- Task goal:
Lines with "returned": state how many there are in the records below, and nothing else.

--- START ---

-- ==== Sys2Proof/Certificates/Slice0/Obligations.lean ====
section
/-! DEFINITION. The statements for the provers. Each formalises rules of spec/, named in its docstring and in
OBLIGATIONS.json. A clause about the model's own fields (`run`, `last`, `trace`, `xcvr`, `cmds`, `colours`, `units`; logs 2, 4, 9, 12)
is the model's, not the spec's. -/

open Sys2Proof Sys2Proof.Machine

/-! ### The Bit Encoder (40_encoder.md) -/

/-- R103, R104, R106: the four bytes of `ENCODE` are the lookup of the groups, bit by bit and in the arithmetic form, and nothing
else changes. That `ENCODE` is a step, which completes in every state and whose bytes stand in `last`, is the model's choice
(log 12), not the spec's. -/
def Obligations.EncodeGivesTheFourWaveformBytes : Prop :=
  ∀ (c : Byte) (s : State), ∃ w : Nat → Byte,
    exec (.encodeChan c) s = .next { s with last := .returned (.waves [w 0, w 1, w 2, w 3]) } ∧
    ∀ k, k < 4 →
      (w k).toNat = 0x88 + 0x60 * (c.getLsbD (7 - 2 * k)).toNat + 0x06 * (c.getLsbD (6 - 2 * k)).toNat ∧
      bitsMsbFirst (w k) =
        [true, c.getLsbD (7 - 2 * k), c.getLsbD (7 - 2 * k), false,
         true, c.getLsbD (6 - 2 * k), c.getLsbD (6 - 2 * k), false] ∧
      w k = (match c.getLsbD (7 - 2 * k), c.getLsbD (6 - 2 * k) with
        | false, false => 0x88
        | false, true => 0x8E
        | true, false => 0xE8
        | true, true => 0xEE)

/-- R81, R102, R105: the four rows `WAVE.xx` and the general row give the lookup's byte, which is the cell of `h` over the cell
of `l`; a cell's burst is one bit long for 0 and three for 1, and it ends low. That a waveform row is a step, which completes in
every state and whose byte stands in `last`, is the model's choice (log 12), not the spec's. -/
def Obligations.WaveRowsGiveTheLookupByte : Prop :=
  (∀ s : State,
    exec .wave00 s = .next { s with last := .returned (.waves [0x88]) } ∧
    exec .wave01 s = .next { s with last := .returned (.waves [0x8E]) } ∧
    exec .wave10 s = .next { s with last := .returned (.waves [0xE8]) } ∧
    exec .wave11 s = .next { s with last := .returned (.waves [0xEE]) }) ∧
  (∀ (h l : Bool) (s : State), ∃ ch cl : BitVec 4,
    exec (.wave h l) s = .next { s with last := .returned (.waves [ch ++ cl]) } ∧
    ch = (if h then 0b1110 else 0b1000) ∧ cl = (if l then 0b1110 else 0b1000) ∧
    (cellBits h).count true = (if h then 3 else 1) ∧ (cellBits h).getLast? = some false)

/-- R107: with bit 7 first on the wire (20_memory.md R56, a decision of the spec), the serial bits of an encoded byte are the
cells of its bits, most significant source bit first. -/
def Obligations.SourceBitsGoOutMostSignificantFirst : Prop :=
  ∀ (l : Link) (c : Byte), l.msbFirst = true →
    wireBits l (Encoder.encode c) = (bitsMsbFirst c).flatMap cellBits

/-- R108: `ENCODE` is injective; its inverse on its range; the constant bits and equal pairs of every output byte. -/
def Obligations.EncodeIsInjective : Prop :=
  (∀ c d : Byte, Encoder.encode c = Encoder.encode d → c = d) ∧
  ∀ (c : Byte) (k : Nat) (w : Byte), (Encoder.encode c)[k]? = some w →
    c.getLsbD (7 - 2 * k) = w.getLsbD 6 ∧ c.getLsbD (6 - 2 * k) = w.getLsbD 2 ∧
    w.getLsbD 7 = true ∧ w.getLsbD 4 = false ∧ w.getLsbD 3 = true ∧ w.getLsbD 0 = false ∧
    w.getLsbD 6 = w.getLsbD 5 ∧ w.getLsbD 2 = w.getLsbD 1 ∧ w ≠ 0x00 ∧ w ≠ 0xFF

/-! ### Construction and reset (70_reset_and_hazards.md, 10_state.md R40 to R45) -/

/-- R120 and R140 with 10_state.md R40 to R45: `CONSTRUCT` completes in every state in which no command runs, constructed or
not; every byte of `chan` (and in `S` of `enc`) reads zero, the cursor of `S` is zero, and nothing else changes: no operation
is issued. -/
def Obligations.ConstructZeroesTheStore : Prop :=
  (∀ s : State, s.cfg.variant = .P → s.busy = false →
    ∃ t, exec .pConstruct s = .next t ∧ (∀ a, t.chan.read a = 0x00) ∧ t.chan.wf = true ∧
      t = { s with constructed := true, chan := t.chan, seq := .idle, last := .returned .nothing }) ∧
  (∀ s : State, s.cfg.variant = .S → s.busy = false →
    ∃ t, exec .sConstruct s = .next t ∧ (∀ a, t.chan.read a = 0x00 ∧ t.enc.read a = 0x00) ∧
      t.chan.wf = true ∧ t.enc.wf = true ∧
      t = { s with
        constructed := true, chan := t.chan, enc := t.enc, cursor := 0, seq := .idle, last := .returned .nothing })

/-- 10_state.md R44 and 93_implementation_defined.md U9: what the store's fields hold before construction has no effect on
what `CONSTRUCT` leaves. -/
def Obligations.ConstructForgetsOldContents : Prop :=
  ∀ (s : State) (chan enc : Memory) (cursor : Nat) (q : Seq), s.constructed = false →
    (s.cfg.variant = .S →
      exec .sConstruct { s with chan := chan, enc := enc, cursor := cursor, seq := q } = exec .sConstruct s) ∧
    (s.cfg.variant = .P → exec .pConstruct { s with chan := chan, seq := q } = exec .pConstruct s)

--- END ---

- Result below:
8